Data provided below:

-- ==== Sys2Proof/Machine/Events.lean ====
section
/-!
DEFINITION. The meaning of an event that stands ready: the one that `exec` gives the row of the same name.
-/

namespace Sys2Proof.Machine

/-- Run an event. -/
def runEvent (e : Ev) (s : State) : Out :=
  match e with
  | .coldReset b => Sys2Proof.Machine.execColdReset b s
  | .warmReset b => Sys2Proof.Machine.execWarmReset b s
  | .functionLevelReset fn => Sys2Proof.Machine.execFunctionLevelReset fn s
  | .thermalTripHold => Sys2Proof.Machine.execThermalTripHold s
  | .thermtrip below90 b => Sys2Proof.Machine.execThermtrip below90 b s
  | .clockLevelStep avgW maxTemp windowCool windowHot => Sys2Proof.Machine.execClockLevelStep avgW maxTemp windowCool windowHot s
  | .powerWindowEnd means hot => Sys2Proof.Machine.execPowerWindowEnd means hot s
  | .bandwidthWindow => Sys2Proof.Machine.execBandwidthWindow s
  | .pcieConfigRequest => Sys2Proof.Machine.execPcieConfigRequest s
  | .registerWrite fn off val => Sys2Proof.Machine.execRegisterWrite fn off val s
  | .bar4Read fn off n => Sys2Proof.Machine.execBar4Read fn off n s
  | .bar4Write fn off data => Sys2Proof.Machine.execBar4Write fn off data s
  | .queueRegisterWrite fn q off val => Sys2Proof.Machine.execQueueRegisterWrite fn q off val s
  | .doorbell fn q off v => Sys2Proof.Machine.execDoorbell fn q off v s
  | .chpwrWrite val => Sys2Proof.Machine.execChpwrWrite val s
  | .linkEnable n en => Sys2Proof.Machine.execLinkEnable n en s
  | .ctxCreate fn => Sys2Proof.Machine.execCtxCreate fn s
  | .ctxCreateResume fn => Sys2Proof.Machine.execCtxCreateResume fn s
  | .ctxRetire fn => Sys2Proof.Machine.execCtxRetire fn s
  | .queueBind fn => Sys2Proof.Machine.execQueueBind fn s
  | .vfConfig fn => Sys2Proof.Machine.execVfConfig fn s
  | .attest fn => Sys2Proof.Machine.execAttest fn s
  | .certRead fn => Sys2Proof.Machine.execCertRead fn s
  | .preempt fn => Sys2Proof.Machine.execPreempt fn s
  | .resume fn => Sys2Proof.Machine.execResume fn s
  | .ringEvict fn => Sys2Proof.Machine.execRingEvict fn s
  | .drain tr => Sys2Proof.Machine.execDrain tr s
  | .confirm tr => Sys2Proof.Machine.execConfirm tr s
  | .migrate tr => Sys2Proof.Machine.execMigrate tr s
  | .exportsRequest tr => Sys2Proof.Machine.execExportsRequest tr s
  | .translationRequestDone tr => Sys2Proof.Machine.execTranslationRequestDone tr s
  | .linkTraining n farId farAccepts => Sys2Proof.Machine.execLinkTraining n farId farAccepts s
  | .linkFailure n => Sys2Proof.Machine.execLinkFailure n s
  | .frameDiscard n => Sys2Proof.Machine.execFrameDiscard n s
  | .replayRequest n fcnt => Sys2Proof.Machine.execReplayRequest n fcnt s
  | .rekey n => Sys2Proof.Machine.execRekey n s
  | .heartbeatTimer n => Sys2Proof.Machine.execHeartbeatTimer n s
  | .readRequest m => Sys2Proof.Machine.execReadRequest m s
  | .writeRequest m => Sys2Proof.Machine.execWriteRequest m s
  | .readResponse m => Sys2Proof.Machine.execReadResponse m s
  | .writeAcknowledgement m => Sys2Proof.Machine.execWriteAcknowledgement m s
  | .remoteOpNoReturn m => Sys2Proof.Machine.execRemoteOpNoReturn m s
  | .remoteOpWithReturn m => Sys2Proof.Machine.execRemoteOpWithReturn m s
  | .remoteOpResponse m => Sys2Proof.Machine.execRemoteOpResponse m s
  | .collectiveChunk m => Sys2Proof.Machine.execCollectiveChunk m s
  | .collectiveCredit m => Sys2Proof.Machine.execCollectiveCredit m s
  | .translationDrain m => Sys2Proof.Machine.execTranslationDrain m s
  | .translationConfirm m => Sys2Proof.Machine.execTranslationConfirm m s
  | .peerConfirmComplete pc => Sys2Proof.Machine.execPeerConfirmComplete pc s
  | .translationAcknowledgement m => Sys2Proof.Machine.execTranslationAcknowledgement m s
  | .resetNotice m => Sys2Proof.Machine.execResetNotice m s
  | .powerDownNotice m => Sys2Proof.Machine.execPowerDownNotice m s
  | .heartbeat m => Sys2Proof.Machine.execHeartbeat m s
  | .peerLossTimeout peer => Sys2Proof.Machine.execPeerLossTimeout peer s
  | .launchRecord fn q => Sys2Proof.Machine.execLaunchRecord fn q s
  | .takeLease l => Sys2Proof.Machine.execTakeLease l s
  | .slotAssignment l => Sys2Proof.Machine.execSlotAssignment l s
  | .clusterPlacement l => Sys2Proof.Machine.execClusterPlacement l s
  | .oldestClusterHold => Sys2Proof.Machine.execOldestClusterHold s
  | .poolZeroing core => Sys2Proof.Machine.execPoolZeroing core s
  | .dispatch team => Sys2Proof.Machine.execDispatch team s
  | .parallelPreemption l => Sys2Proof.Machine.execParallelPreemption l s
  | .cooperativeSave team g => Sys2Proof.Machine.execCooperativeSave team g s
  | .forcedSave team g => Sys2Proof.Machine.execForcedSave team g s
  | .gridCompletion l => Sys2Proof.Machine.execGridCompletion l s
  | .sealRecord sl => Sys2Proof.Machine.execSealRecord sl s
  | .watchdog team g => Sys2Proof.Machine.execWatchdog team g s
  | .waitingEntryActivation team g e => Sys2Proof.Machine.execWaitingEntryActivation team g e s
  | .serialStep team g e => Sys2Proof.Machine.execSerialStep team g e s
  | .homeAccess op => Sys2Proof.Machine.execHomeAccess op s
  | .mergingFillReturn op => Sys2Proof.Machine.execMergingFillReturn op s
  | .loadCompletion op => Sys2Proof.Machine.execLoadCompletion op s
  | .storePerformed op => Sys2Proof.Machine.execStorePerformed op s
  | .tileOpCompletion core => Sys2Proof.Machine.execTileOpCompletion core s
  | .migrating team g => Sys2Proof.Machine.execMigrating team g s
  | .replay team g => Sys2Proof.Machine.execReplay team g s
  | .softError team g => Sys2Proof.Machine.execSoftError team g s
  | .memUncorrectable l => Sys2Proof.Machine.execMemUncorrectable l s
  | .taskEnd l why => Sys2Proof.Machine.execTaskEnd l why s
  | .remoteOpApply op k resid => Sys2Proof.Machine.execRemoteOpApply op k resid s
  | .ropStatusReturn op k => Sys2Proof.Machine.execRopStatusReturn op k s
  | .combiningAgeOut e => Sys2Proof.Machine.execCombiningAgeOut e s
  | .lockLapse pch => Sys2Proof.Machine.execLockLapse pch s
  | .cuuWatchdog pch => Sys2Proof.Machine.execCuuWatchdog pch s
  | .idleTimer pch => Sys2Proof.Machine.execIdleTimer pch s
  | .channelPowerEntry pch => Sys2Proof.Machine.execChannelPowerEntry pch s
  | .channelWake pch => Sys2Proof.Machine.execChannelWake pch s
  | .slotPass core => Sys2Proof.Machine.execSlotPass core s
  | .junctionPass slot => Sys2Proof.Machine.execJunctionPass slot s
  | .notag core tid => Sys2Proof.Machine.execNotag core tid s
  | .copy eng => Sys2Proof.Machine.execCopy eng s
  | .fill eng => Sys2Proof.Machine.execFill eng s
  | .chunkEnd eng => Sys2Proof.Machine.execChunkEnd eng s
  | .gload eng => Sys2Proof.Machine.execGload eng s
  | .grun eng => Sys2Proof.Machine.execGrun eng s
  | .nodeCompletion eng node => Sys2Proof.Machine.execNodeCompletion eng node s
  | .seal eng => Sys2Proof.Machine.execSeal eng s
  | .acquireGrant op => Sys2Proof.Machine.execAcquireGrant op s
  | .releaseAcknowledged op => Sys2Proof.Machine.execReleaseAcknowledged op s
  | .barrierCompletion team cluster => Sys2Proof.Machine.execBarrierCompletion team cluster s
  | .timelineReached team g e => Sys2Proof.Machine.execTimelineReached team g e s
  | .batchComplete team g e => Sys2Proof.Machine.execBatchComplete team g e s
  | .counterWaitEnd team g e => Sys2Proof.Machine.execCounterWaitEnd team g e s
  | .takeWake team g e => Sys2Proof.Machine.execTakeWake team g e s
  | .eclStallEnd team => Sys2Proof.Machine.execEclStallEnd team s
  | .unassignedEncoding why => Sys2Proof.Machine.execUnassignedEncoding why s
  | .forcedSaveReplay team g => Sys2Proof.Machine.execForcedSaveReplay team g s
  | .rdefCompletion op => Sys2Proof.Machine.execRdefCompletion op s
  | .retirementSweepEnd ctx => Sys2Proof.Machine.execRetirementSweepEnd ctx s
  | .recordReadReturn op => Sys2Proof.Machine.execRecordReadReturn op s

end Sys2Proof.Machine
end

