-- ==== Sys2Proof/Laws/Arms.lean ====
section
/-!
SUPPORT. Each arm of `exec`, and the signature of each encoded instruction, as an equation of its own.
-/

namespace Sys2Proof.Machine
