section
variable (s : State) (l : Nat) (f : Launch → Launch)
@[simp] theorem State.updLaunch_dev : (s.updLaunch l f).dev = s.dev := rfl
@[simp] theorem State.updLaunch_fns : (s.updLaunch l f).fns = s.fns := rfl
@[simp] theorem State.updLaunch_ctxs : (s.updLaunch l f).ctxs = s.ctxs := rfl
@[simp] theorem State.updLaunch_xl : (s.updLaunch l f).xl = s.xl := rfl
@[simp] theorem State.updLaunch_trs : (s.updLaunch l f).trs = s.trs := rfl
@[simp] theorem State.updLaunch_pcs : (s.updLaunch l f).pcs = s.pcs := rfl
@[simp] theorem State.updLaunch_seals : (s.updLaunch l f).seals = s.seals := rfl
@[simp] theorem State.updLaunch_teams : (s.updLaunch l f).teams = s.teams := rfl
@[simp] theorem State.updLaunch_cores : (s.updLaunch l f).cores = s.cores := rfl
@[simp] theorem State.updLaunch_mem : (s.updLaunch l f).mem = s.mem := rfl
@[simp] theorem State.updLaunch_reqs : (s.updLaunch l f).reqs = s.reqs := rfl
@[simp] theorem State.updLaunch_pends : (s.updLaunch l f).pends = s.pends := rfl
@[simp] theorem State.updLaunch_rops : (s.updLaunch l f).rops = s.rops := rfl
@[simp] theorem State.updLaunch_peerRops : (s.updLaunch l f).peerRops = s.peerRops := rfl
@[simp] theorem State.updLaunch_halves : (s.updLaunch l f).halves = s.halves := rfl
@[simp] theorem State.updLaunch_inbox : (s.updLaunch l f).inbox = s.inbox := rfl
@[simp] theorem State.updLaunch_combs : (s.updLaunch l f).combs = s.combs := rfl
@[simp] theorem State.updLaunch_chans : (s.updLaunch l f).chans = s.chans := rfl
@[simp] theorem State.updLaunch_ring : (s.updLaunch l f).ring = s.ring := rfl
@[simp] theorem State.updLaunch_out : (s.updLaunch l f).out = s.out := rfl
@[simp] theorem State.updLaunch_ev : (s.updLaunch l f).ev = s.ev := rfl
@[simp] theorem State.updLaunch_cur : (s.updLaunch l f).cur = s.cur := rfl
@[simp] theorem State.updLaunch_clk : (s.updLaunch l f).clk = s.clk := rfl
@[simp] theorem State.updLaunch_time : (s.updLaunch l f).time = s.time := rfl
@[simp] theorem State.updLaunch_tick : (s.updLaunch l f).tick = s.tick := rfl
@[simp] theorem State.updLaunch_nextId : (s.updLaunch l f).nextId = s.nextId := rfl
@[simp] theorem State.updLaunch_free : (s.updLaunch l f).free = s.free := rfl
end

section
variable (s : State) (f : Nat) (g : Fn → Fn)
@[simp] theorem State.updFn_dev : (s.updFn f g).dev = s.dev := rfl
@[simp] theorem State.updFn_ctxs : (s.updFn f g).ctxs = s.ctxs := rfl
@[simp] theorem State.updFn_xl : (s.updFn f g).xl = s.xl := rfl
@[simp] theorem State.updFn_trs : (s.updFn f g).trs = s.trs := rfl
@[simp] theorem State.updFn_pcs : (s.updFn f g).pcs = s.pcs := rfl
@[simp] theorem State.updFn_launches : (s.updFn f g).launches = s.launches := rfl
@[simp] theorem State.updFn_seals : (s.updFn f g).seals = s.seals := rfl
@[simp] theorem State.updFn_teams : (s.updFn f g).teams = s.teams := rfl
@[simp] theorem State.updFn_cores : (s.updFn f g).cores = s.cores := rfl
@[simp] theorem State.updFn_mem : (s.updFn f g).mem = s.mem := rfl
@[simp] theorem State.updFn_reqs : (s.updFn f g).reqs = s.reqs := rfl
@[simp] theorem State.updFn_pends : (s.updFn f g).pends = s.pends := rfl
@[simp] theorem State.updFn_rops : (s.updFn f g).rops = s.rops := rfl
@[simp] theorem State.updFn_peerRops : (s.updFn f g).peerRops = s.peerRops := rfl
@[simp] theorem State.updFn_halves : (s.updFn f g).halves = s.halves := rfl
@[simp] theorem State.updFn_inbox : (s.updFn f g).inbox = s.inbox := rfl
@[simp] theorem State.updFn_combs : (s.updFn f g).combs = s.combs := rfl
@[simp] theorem State.updFn_chans : (s.updFn f g).chans = s.chans := rfl
@[simp] theorem State.updFn_ring : (s.updFn f g).ring = s.ring := rfl
@[simp] theorem State.updFn_out : (s.updFn f g).out = s.out := rfl
@[simp] theorem State.updFn_ev : (s.updFn f g).ev = s.ev := rfl
@[simp] theorem State.updFn_cur : (s.updFn f g).cur = s.cur := rfl
@[simp] theorem State.updFn_clk : (s.updFn f g).clk = s.clk := rfl
@[simp] theorem State.updFn_time : (s.updFn f g).time = s.time := rfl
@[simp] theorem State.updFn_tick : (s.updFn f g).tick = s.tick := rfl
@[simp] theorem State.updFn_nextId : (s.updFn f g).nextId = s.nextId := rfl
@[simp] theorem State.updFn_free : (s.updFn f g).free = s.free := rfl
end
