-- ==== Sys2Proof/Laws/Effects.lean ====
section
/-!
SUPPORT. What the operations over memory, requests and pending instructions leave as it is, field by field.
-/

namespace Sys2Proof.Machine

section
variable (s : State) (f : Dev → Dev)
@[simp] theorem State.updDev_fns : (s.updDev f).fns = s.fns := rfl
@[simp] theorem State.updDev_ctxs : (s.updDev f).ctxs = s.ctxs := rfl
@[simp] theorem State.updDev_xl : (s.updDev f).xl = s.xl := rfl
@[simp] theorem State.updDev_trs : (s.updDev f).trs = s.trs := rfl
@[simp] theorem State.updDev_pcs : (s.updDev f).pcs = s.pcs := rfl
@[simp] theorem State.updDev_launches : (s.updDev f).launches = s.launches := rfl
@[simp] theorem State.updDev_seals : (s.updDev f).seals = s.seals := rfl
@[simp] theorem State.updDev_teams : (s.updDev f).teams = s.teams := rfl
@[simp] theorem State.updDev_cores : (s.updDev f).cores = s.cores := rfl
@[simp] theorem State.updDev_mem : (s.updDev f).mem = s.mem := rfl
@[simp] theorem State.updDev_reqs : (s.updDev f).reqs = s.reqs := rfl
@[simp] theorem State.updDev_pends : (s.updDev f).pends = s.pends := rfl
@[simp] theorem State.updDev_rops : (s.updDev f).rops = s.rops := rfl
@[simp] theorem State.updDev_peerRops : (s.updDev f).peerRops = s.peerRops := rfl
@[simp] theorem State.updDev_halves : (s.updDev f).halves = s.halves := rfl
@[simp] theorem State.updDev_inbox : (s.updDev f).inbox = s.inbox := rfl
@[simp] theorem State.updDev_combs : (s.updDev f).combs = s.combs := rfl
@[simp] theorem State.updDev_chans : (s.updDev f).chans = s.chans := rfl
@[simp] theorem State.updDev_ring : (s.updDev f).ring = s.ring := rfl
@[simp] theorem State.updDev_out : (s.updDev f).out = s.out := rfl
@[simp] theorem State.updDev_ev : (s.updDev f).ev = s.ev := rfl
@[simp] theorem State.updDev_cur : (s.updDev f).cur = s.cur := rfl
@[simp] theorem State.updDev_clk : (s.updDev f).clk = s.clk := rfl
@[simp] theorem State.updDev_time : (s.updDev f).time = s.time := rfl
@[simp] theorem State.updDev_tick : (s.updDev f).tick = s.tick := rfl
@[simp] theorem State.updDev_nextId : (s.updDev f).nextId = s.nextId := rfl
@[simp] theorem State.updDev_free : (s.updDev f).free = s.free := rfl
end

section
variable (s : State) (n : Nat) (f : Link → Link)
@[simp] theorem State.updLink_fns : (s.updLink n f).fns = s.fns := rfl
@[simp] theorem State.updLink_ctxs : (s.updLink n f).ctxs = s.ctxs := rfl
@[simp] theorem State.updLink_xl : (s.updLink n f).xl = s.xl := rfl
@[simp] theorem State.updLink_trs : (s.updLink n f).trs = s.trs := rfl
@[simp] theorem State.updLink_pcs : (s.updLink n f).pcs = s.pcs := rfl
@[simp] theorem State.updLink_launches : (s.updLink n f).launches = s.launches := rfl
@[simp] theorem State.updLink_seals : (s.updLink n f).seals = s.seals := rfl
@[simp] theorem State.updLink_teams : (s.updLink n f).teams = s.teams := rfl
@[simp] theorem State.updLink_cores : (s.updLink n f).cores = s.cores := rfl
@[simp] theorem State.updLink_mem : (s.updLink n f).mem = s.mem := rfl
@[simp] theorem State.updLink_reqs : (s.updLink n f).reqs = s.reqs := rfl
@[simp] theorem State.updLink_pends : (s.updLink n f).pends = s.pends := rfl
@[simp] theorem State.updLink_rops : (s.updLink n f).rops = s.rops := rfl
@[simp] theorem State.updLink_peerRops : (s.updLink n f).peerRops = s.peerRops := rfl
@[simp] theorem State.updLink_halves : (s.updLink n f).halves = s.halves := rfl
@[simp] theorem State.updLink_inbox : (s.updLink n f).inbox = s.inbox := rfl
@[simp] theorem State.updLink_combs : (s.updLink n f).combs = s.combs := rfl
@[simp] theorem State.updLink_chans : (s.updLink n f).chans = s.chans := rfl
@[simp] theorem State.updLink_ring : (s.updLink n f).ring = s.ring := rfl
@[simp] theorem State.updLink_out : (s.updLink n f).out = s.out := rfl
@[simp] theorem State.updLink_ev : (s.updLink n f).ev = s.ev := rfl
@[simp] theorem State.updLink_cur : (s.updLink n f).cur = s.cur := rfl
@[simp] theorem State.updLink_clk : (s.updLink n f).clk = s.clk := rfl
@[simp] theorem State.updLink_time : (s.updLink n f).time = s.time := rfl
@[simp] theorem State.updLink_tick : (s.updLink n f).tick = s.tick := rfl
@[simp] theorem State.updLink_nextId : (s.updLink n f).nextId = s.nextId := rfl
@[simp] theorem State.updLink_free : (s.updLink n f).free = s.free := rfl
end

End of Data provided.

**Exercise prompt:** Which lines above run from the one containing "Sys2Proof.Machine.execRdefCompletion op s" to the one containing "l f).pends = s.pends := rfl"? Give them again exactly, both ends included.

**Task result:**
  | .rdefCompletion op => Sys2Proof.Machine.execRdefCompletion op s
  | .retirementSweepEnd ctx => Sys2Proof.Machine.execRetirementSweepEnd ctx s
  | .recordReadReturn op => Sys2Proof.Machine.execRecordReadReturn op s

end Sys2Proof.Machine
end

-- ==== Sys2Proof/Laws/Arms.lean ====
section
/-!
SUPPORT. Each arm of `exec`, and the signature of each encoded instruction, as an equation of its own.
-/

namespace Sys2Proof.Machine
section
variable (s : State) (l : Nat) (f : Launch → Launch)
@[simp] theorem State.updLaunch_dev : (s.updLaunch l f).dev = s.dev := rfl
@[simp] theorem State.updLaunch_fns : (s.updLaunch l f).fns = s.fns := rfl
@[simp] theorem State.updLaunch_ctxs : (s.updLaunch l f).ctxs = s.ctxs := rfl
@[simp] theorem State.updLaunch_xl : (s.updLaunch l f).xl = s.xl := rfl
@[simp] theorem State.updLaunch_trs : (s.updLaunch l f).trs = s.trs := rfl
@[simp] theorem State.updLaunch_pcs : (s.updLaunch l f).pcs = s.pcs := rfl
@[simp] theorem State.updLaunch_seals : (s.updLaunch l f).seals = s.seals := rfl
@[simp] theorem State.updLaunch_teams : (s.updLaunch l f).teams = s.teams := rfl
@[simp] theorem State.updLaunch_cores : (s.updLaunch l f).cores = s.cores := rfl
@[simp] theorem State.updLaunch_mem : (s.updLaunch l f).mem = s.mem := rfl
@[simp] theorem State.updLaunch_reqs : (s.updLaunch l f).reqs = s.reqs := rfl
@[simp] theorem State.updLaunch_pends : (s.updLaunch l f).pends = s.pends := rfl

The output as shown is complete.